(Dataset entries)
[Start of section]
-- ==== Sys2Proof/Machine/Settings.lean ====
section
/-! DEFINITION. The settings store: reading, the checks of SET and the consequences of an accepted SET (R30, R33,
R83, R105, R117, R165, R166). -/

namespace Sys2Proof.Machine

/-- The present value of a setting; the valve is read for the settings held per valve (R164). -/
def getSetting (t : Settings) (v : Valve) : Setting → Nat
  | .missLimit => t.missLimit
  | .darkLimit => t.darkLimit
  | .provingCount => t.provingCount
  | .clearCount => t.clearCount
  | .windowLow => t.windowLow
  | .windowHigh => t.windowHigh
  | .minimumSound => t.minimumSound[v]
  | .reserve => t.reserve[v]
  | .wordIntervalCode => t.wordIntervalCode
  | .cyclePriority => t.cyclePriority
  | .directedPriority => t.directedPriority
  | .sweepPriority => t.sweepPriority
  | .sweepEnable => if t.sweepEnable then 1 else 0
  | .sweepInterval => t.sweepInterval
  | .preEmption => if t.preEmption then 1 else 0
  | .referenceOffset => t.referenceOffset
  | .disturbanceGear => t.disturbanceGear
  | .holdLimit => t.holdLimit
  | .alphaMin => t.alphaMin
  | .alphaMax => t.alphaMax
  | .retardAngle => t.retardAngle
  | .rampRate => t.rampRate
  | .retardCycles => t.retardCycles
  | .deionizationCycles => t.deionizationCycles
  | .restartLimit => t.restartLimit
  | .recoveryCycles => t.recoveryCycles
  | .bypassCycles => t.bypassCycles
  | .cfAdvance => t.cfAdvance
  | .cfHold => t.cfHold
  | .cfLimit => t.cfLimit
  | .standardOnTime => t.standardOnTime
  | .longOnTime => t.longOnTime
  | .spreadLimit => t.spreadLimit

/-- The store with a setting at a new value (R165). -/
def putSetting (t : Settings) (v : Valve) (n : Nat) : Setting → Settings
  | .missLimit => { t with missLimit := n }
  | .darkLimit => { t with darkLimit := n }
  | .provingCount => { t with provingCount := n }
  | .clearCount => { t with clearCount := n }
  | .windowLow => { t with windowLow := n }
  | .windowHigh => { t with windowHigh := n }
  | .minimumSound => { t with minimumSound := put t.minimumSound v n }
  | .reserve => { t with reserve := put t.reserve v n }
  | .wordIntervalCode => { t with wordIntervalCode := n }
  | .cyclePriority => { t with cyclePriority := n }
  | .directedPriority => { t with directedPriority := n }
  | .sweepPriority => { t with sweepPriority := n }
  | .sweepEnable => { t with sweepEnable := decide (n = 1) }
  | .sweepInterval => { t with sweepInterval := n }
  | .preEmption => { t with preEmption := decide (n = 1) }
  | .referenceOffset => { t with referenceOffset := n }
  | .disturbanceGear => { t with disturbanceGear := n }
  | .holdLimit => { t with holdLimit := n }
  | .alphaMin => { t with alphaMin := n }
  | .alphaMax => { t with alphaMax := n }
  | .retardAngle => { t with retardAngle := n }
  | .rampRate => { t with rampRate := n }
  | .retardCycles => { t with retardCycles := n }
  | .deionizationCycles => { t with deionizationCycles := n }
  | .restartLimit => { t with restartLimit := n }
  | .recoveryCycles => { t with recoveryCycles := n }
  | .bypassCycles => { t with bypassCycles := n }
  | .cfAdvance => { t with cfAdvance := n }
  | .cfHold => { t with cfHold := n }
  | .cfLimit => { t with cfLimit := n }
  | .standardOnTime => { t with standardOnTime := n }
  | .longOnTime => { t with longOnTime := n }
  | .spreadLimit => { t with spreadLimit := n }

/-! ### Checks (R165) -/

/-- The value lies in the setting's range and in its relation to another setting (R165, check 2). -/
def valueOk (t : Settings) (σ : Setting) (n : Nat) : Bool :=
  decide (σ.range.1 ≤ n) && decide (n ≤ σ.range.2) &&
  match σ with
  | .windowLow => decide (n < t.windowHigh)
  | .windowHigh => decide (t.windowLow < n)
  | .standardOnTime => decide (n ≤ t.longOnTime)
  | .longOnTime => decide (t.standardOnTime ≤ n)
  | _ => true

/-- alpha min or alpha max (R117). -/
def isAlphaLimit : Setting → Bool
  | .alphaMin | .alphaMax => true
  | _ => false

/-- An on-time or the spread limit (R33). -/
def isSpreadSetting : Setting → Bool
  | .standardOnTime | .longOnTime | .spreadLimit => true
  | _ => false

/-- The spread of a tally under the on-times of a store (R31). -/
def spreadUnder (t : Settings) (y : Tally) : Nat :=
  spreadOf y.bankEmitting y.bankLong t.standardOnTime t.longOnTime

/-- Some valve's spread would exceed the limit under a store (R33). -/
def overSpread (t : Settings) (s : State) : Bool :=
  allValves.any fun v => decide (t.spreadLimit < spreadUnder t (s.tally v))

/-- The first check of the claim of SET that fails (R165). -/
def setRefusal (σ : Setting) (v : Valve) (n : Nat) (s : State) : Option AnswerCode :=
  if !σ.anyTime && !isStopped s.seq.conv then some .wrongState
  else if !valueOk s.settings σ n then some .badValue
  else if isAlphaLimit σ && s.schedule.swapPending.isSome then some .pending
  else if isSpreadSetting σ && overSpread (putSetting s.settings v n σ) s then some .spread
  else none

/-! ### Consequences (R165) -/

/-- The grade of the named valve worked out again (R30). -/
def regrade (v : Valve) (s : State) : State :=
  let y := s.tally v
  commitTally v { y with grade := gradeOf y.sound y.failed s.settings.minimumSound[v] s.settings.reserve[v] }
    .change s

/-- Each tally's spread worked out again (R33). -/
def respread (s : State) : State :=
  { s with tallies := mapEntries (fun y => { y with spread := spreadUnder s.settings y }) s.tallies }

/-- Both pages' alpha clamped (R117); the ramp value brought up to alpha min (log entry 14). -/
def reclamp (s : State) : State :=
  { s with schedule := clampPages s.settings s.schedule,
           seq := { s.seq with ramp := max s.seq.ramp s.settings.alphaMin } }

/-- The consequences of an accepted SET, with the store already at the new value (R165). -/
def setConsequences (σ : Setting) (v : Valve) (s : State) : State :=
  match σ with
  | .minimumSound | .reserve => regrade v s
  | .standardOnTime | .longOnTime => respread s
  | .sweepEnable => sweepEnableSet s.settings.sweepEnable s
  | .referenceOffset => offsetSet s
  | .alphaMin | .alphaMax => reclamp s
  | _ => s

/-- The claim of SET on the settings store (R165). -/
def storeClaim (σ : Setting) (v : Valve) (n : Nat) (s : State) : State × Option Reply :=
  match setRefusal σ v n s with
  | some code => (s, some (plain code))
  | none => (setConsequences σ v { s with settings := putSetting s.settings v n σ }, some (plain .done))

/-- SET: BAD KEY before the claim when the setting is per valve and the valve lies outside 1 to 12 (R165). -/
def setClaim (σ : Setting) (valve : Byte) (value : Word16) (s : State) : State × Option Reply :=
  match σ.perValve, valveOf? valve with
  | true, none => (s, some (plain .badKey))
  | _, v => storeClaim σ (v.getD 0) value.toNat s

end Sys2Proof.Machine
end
[End of section]
▶ EXERCISE BRIEF
A single figure is required: the number of lines in the data where the word "true" occurs.

▶ RESULT
4